:: The problem ::
When the word "comp" appears in a line of the data below, list that line.

######

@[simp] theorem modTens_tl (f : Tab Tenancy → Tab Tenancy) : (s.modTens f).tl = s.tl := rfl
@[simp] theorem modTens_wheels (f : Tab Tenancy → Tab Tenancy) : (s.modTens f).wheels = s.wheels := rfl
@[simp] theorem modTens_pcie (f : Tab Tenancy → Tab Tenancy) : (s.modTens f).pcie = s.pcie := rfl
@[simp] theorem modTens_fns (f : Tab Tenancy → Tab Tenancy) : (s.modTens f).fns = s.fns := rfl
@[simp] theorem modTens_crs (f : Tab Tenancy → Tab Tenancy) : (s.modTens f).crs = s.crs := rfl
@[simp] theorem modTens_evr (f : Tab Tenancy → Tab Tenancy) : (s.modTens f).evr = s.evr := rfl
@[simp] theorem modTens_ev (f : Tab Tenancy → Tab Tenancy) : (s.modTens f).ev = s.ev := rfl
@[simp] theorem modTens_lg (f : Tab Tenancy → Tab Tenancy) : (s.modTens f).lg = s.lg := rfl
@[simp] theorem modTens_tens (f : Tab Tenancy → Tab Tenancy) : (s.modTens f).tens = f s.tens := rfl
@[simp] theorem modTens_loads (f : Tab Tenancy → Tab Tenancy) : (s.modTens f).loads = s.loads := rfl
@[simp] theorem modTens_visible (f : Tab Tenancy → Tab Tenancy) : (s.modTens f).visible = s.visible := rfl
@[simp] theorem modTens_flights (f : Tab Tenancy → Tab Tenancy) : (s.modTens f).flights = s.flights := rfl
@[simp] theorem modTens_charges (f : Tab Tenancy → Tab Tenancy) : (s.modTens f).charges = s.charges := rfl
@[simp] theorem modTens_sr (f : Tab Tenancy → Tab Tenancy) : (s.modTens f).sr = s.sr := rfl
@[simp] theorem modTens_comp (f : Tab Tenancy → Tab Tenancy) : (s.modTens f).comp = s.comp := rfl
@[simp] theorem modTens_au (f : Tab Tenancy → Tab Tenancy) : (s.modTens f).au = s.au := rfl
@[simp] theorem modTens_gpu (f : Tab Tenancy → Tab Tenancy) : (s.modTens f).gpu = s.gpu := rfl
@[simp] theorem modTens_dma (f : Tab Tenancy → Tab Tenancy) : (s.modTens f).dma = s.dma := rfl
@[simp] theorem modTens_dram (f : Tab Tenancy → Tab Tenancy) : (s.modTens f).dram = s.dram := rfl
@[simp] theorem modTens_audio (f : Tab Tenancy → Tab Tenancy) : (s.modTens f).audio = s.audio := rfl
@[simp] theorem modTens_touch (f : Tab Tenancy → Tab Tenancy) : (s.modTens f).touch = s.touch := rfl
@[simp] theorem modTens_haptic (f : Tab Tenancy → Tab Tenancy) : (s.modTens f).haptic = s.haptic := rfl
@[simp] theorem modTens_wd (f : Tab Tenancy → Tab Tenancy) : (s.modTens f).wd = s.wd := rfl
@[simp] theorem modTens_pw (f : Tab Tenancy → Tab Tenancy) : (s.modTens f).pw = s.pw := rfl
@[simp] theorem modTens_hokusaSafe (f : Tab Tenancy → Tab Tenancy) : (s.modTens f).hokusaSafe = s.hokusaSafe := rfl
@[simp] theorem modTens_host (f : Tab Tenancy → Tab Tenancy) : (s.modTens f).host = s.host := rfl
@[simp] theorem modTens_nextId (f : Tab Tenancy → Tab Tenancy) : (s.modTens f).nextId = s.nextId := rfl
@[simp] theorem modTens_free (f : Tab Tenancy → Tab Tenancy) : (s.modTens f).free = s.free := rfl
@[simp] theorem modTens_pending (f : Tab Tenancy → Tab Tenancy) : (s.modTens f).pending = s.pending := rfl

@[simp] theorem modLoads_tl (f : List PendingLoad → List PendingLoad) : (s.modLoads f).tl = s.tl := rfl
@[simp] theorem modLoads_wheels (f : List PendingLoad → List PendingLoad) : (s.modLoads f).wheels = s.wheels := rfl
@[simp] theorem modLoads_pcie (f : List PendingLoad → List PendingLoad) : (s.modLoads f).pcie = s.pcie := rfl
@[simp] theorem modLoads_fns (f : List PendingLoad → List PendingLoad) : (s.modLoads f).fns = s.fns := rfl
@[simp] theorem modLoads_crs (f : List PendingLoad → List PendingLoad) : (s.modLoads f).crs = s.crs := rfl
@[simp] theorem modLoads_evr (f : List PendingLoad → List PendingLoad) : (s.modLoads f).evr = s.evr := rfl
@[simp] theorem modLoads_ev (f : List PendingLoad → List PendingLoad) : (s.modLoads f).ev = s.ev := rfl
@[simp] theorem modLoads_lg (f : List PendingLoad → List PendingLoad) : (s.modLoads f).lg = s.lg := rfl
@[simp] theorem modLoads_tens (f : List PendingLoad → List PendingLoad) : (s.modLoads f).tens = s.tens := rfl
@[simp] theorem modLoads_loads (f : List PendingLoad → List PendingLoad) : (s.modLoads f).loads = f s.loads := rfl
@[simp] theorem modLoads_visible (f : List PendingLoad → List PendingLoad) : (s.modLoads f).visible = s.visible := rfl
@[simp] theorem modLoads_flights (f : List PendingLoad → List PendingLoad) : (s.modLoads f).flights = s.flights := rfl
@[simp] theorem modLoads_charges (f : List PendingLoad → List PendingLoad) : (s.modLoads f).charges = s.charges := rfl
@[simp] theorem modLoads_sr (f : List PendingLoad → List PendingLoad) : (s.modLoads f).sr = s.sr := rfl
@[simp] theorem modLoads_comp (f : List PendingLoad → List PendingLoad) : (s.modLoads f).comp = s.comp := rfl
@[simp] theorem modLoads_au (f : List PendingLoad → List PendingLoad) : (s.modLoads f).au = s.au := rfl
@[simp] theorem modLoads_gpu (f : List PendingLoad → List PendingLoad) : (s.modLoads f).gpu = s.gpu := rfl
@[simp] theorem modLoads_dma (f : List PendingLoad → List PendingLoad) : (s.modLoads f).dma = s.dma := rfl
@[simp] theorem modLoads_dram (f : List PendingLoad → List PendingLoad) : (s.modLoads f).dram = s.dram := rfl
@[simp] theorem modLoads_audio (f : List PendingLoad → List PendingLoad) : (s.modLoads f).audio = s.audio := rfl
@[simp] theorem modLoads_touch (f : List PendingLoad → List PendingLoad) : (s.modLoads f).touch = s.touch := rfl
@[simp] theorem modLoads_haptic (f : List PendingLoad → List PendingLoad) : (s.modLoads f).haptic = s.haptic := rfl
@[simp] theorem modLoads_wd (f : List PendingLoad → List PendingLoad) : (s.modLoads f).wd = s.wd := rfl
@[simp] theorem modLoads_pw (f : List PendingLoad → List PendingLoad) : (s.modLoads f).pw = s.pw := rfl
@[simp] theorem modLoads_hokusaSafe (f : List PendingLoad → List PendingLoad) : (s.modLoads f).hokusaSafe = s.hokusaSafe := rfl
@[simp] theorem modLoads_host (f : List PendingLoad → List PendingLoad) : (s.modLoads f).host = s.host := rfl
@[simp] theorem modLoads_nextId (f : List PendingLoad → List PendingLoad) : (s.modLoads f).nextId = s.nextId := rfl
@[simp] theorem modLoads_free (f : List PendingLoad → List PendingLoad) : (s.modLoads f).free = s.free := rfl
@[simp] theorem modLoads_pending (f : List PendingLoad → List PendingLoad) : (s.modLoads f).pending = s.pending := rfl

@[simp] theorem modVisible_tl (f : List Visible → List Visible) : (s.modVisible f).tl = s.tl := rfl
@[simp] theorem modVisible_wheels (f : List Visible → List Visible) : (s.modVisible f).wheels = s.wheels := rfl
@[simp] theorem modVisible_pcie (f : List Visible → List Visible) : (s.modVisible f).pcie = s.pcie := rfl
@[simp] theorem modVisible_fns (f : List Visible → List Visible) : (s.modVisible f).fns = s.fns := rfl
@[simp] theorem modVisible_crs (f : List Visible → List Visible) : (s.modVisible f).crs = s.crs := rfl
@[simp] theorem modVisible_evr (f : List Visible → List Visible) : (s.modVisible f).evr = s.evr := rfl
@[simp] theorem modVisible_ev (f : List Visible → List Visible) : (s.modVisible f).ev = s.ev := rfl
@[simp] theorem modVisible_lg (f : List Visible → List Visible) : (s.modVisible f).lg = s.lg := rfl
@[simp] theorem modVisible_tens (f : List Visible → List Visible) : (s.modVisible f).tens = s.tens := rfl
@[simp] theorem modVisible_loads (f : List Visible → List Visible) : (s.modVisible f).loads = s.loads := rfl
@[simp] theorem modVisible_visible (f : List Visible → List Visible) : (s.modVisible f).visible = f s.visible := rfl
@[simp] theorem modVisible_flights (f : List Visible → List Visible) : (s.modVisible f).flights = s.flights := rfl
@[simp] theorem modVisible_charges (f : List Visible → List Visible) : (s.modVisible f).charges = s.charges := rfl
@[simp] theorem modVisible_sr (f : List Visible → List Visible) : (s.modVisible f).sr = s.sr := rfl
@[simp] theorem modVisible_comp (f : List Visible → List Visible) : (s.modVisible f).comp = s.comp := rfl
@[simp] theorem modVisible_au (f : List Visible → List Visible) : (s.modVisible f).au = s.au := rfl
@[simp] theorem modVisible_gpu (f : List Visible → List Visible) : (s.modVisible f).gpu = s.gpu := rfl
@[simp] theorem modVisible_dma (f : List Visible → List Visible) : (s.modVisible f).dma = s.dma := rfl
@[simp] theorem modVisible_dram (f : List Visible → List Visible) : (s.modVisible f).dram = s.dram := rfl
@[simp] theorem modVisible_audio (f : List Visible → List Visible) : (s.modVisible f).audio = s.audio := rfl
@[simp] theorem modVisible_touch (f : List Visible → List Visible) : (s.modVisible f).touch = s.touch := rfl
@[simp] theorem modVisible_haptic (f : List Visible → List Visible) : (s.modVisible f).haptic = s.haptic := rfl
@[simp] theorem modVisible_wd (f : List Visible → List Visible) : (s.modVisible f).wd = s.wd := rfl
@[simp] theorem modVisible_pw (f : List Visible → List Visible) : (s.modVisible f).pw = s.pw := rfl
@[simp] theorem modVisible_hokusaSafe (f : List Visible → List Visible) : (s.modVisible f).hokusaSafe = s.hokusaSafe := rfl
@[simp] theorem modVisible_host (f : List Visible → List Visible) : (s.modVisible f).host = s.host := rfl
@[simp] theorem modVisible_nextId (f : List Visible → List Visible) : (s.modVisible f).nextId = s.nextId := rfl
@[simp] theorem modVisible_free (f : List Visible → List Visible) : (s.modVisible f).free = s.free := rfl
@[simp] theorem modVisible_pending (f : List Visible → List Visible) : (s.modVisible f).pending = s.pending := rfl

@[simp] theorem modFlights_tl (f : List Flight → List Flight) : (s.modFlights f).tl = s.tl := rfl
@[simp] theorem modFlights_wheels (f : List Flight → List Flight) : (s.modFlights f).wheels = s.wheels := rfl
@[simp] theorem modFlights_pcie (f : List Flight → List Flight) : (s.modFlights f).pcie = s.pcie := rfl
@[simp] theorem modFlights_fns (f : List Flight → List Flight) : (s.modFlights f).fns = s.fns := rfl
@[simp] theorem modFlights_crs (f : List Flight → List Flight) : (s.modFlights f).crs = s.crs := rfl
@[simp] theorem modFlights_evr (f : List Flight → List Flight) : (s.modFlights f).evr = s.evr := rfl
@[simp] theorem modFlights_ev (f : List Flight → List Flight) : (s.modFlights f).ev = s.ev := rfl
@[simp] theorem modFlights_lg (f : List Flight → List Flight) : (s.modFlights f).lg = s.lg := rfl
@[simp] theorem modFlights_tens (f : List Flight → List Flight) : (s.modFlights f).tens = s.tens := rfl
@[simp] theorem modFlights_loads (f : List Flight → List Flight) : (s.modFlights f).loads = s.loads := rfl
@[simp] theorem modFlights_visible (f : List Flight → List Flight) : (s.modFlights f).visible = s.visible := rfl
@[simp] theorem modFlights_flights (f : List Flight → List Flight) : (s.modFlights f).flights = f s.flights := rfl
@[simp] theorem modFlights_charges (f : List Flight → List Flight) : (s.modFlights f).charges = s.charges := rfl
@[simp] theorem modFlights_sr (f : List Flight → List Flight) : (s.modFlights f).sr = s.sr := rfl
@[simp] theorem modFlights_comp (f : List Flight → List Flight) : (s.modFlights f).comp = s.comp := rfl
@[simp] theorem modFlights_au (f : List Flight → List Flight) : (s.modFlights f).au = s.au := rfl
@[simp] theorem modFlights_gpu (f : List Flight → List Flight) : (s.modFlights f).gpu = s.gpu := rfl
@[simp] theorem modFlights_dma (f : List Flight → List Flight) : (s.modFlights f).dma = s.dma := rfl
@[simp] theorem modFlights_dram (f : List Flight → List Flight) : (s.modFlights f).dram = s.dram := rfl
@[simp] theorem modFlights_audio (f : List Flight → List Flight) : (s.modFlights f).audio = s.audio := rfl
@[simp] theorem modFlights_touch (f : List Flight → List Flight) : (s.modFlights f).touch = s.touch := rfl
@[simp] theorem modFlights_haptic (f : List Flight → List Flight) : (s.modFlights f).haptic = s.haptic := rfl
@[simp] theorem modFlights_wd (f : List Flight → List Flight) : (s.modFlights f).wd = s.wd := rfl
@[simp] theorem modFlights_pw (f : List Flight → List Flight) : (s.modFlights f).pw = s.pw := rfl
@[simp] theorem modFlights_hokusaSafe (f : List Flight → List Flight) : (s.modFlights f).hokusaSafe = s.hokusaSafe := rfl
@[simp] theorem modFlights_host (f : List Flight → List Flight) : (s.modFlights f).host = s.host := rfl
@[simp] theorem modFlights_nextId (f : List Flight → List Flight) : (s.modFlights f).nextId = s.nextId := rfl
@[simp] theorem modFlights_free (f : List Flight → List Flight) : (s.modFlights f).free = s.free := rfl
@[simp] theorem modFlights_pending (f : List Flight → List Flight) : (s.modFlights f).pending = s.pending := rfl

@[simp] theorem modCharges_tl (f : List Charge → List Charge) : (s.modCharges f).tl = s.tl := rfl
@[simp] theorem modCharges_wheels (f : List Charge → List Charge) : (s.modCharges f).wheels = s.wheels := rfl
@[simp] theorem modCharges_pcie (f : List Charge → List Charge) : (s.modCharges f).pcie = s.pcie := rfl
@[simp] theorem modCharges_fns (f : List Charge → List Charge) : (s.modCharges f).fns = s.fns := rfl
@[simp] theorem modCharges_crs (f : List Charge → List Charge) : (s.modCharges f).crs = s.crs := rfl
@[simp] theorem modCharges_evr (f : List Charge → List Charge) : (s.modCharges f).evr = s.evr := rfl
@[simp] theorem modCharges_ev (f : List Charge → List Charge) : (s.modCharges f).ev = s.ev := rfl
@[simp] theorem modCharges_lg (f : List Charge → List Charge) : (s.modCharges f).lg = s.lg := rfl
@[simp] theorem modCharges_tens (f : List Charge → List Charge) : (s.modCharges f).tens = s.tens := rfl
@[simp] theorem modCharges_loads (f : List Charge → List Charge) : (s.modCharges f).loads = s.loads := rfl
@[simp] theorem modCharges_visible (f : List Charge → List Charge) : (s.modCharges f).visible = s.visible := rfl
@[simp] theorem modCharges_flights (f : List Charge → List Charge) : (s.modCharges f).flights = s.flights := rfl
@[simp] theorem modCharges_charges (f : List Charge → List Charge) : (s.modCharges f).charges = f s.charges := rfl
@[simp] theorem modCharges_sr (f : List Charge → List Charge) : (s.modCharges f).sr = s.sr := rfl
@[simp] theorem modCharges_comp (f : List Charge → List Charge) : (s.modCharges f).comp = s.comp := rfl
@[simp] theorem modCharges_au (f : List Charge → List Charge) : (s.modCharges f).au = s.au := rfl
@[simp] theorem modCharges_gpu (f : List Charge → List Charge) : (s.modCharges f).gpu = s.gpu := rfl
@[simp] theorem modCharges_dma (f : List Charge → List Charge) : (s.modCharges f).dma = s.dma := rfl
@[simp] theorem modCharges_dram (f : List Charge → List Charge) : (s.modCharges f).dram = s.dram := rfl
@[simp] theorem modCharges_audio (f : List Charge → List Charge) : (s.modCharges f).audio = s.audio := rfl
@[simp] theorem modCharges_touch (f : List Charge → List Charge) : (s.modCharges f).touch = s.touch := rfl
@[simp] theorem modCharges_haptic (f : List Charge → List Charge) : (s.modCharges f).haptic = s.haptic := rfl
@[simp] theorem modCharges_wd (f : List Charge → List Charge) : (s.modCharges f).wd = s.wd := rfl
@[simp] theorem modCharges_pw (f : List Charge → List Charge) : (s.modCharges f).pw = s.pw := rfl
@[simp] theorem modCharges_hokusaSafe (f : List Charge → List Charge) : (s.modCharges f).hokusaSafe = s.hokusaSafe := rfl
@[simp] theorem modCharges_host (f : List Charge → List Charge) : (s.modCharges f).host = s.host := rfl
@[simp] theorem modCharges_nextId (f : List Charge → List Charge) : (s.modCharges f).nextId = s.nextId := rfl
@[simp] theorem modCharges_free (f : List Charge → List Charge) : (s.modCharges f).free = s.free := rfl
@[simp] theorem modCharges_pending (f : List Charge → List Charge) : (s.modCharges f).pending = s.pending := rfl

######

:: Answer section ::
@[simp] theorem modTens_comp (f : Tab Tenancy → Tab Tenancy) : (s.modTens f).comp = s.comp := rfl
@[simp] theorem modLoads_comp (f : List PendingLoad → List PendingLoad) : (s.modLoads f).comp = s.comp := rfl
@[simp] theorem modVisible_comp (f : List Visible → List Visible) : (s.modVisible f).comp = s.comp := rfl
@[simp] theorem modFlights_comp (f : List Flight → List Flight) : (s.modFlights f).comp = s.comp := rfl
@[simp] theorem modCharges_comp (f : List Charge → List Charge) : (s.modCharges f).comp = s.comp := rfl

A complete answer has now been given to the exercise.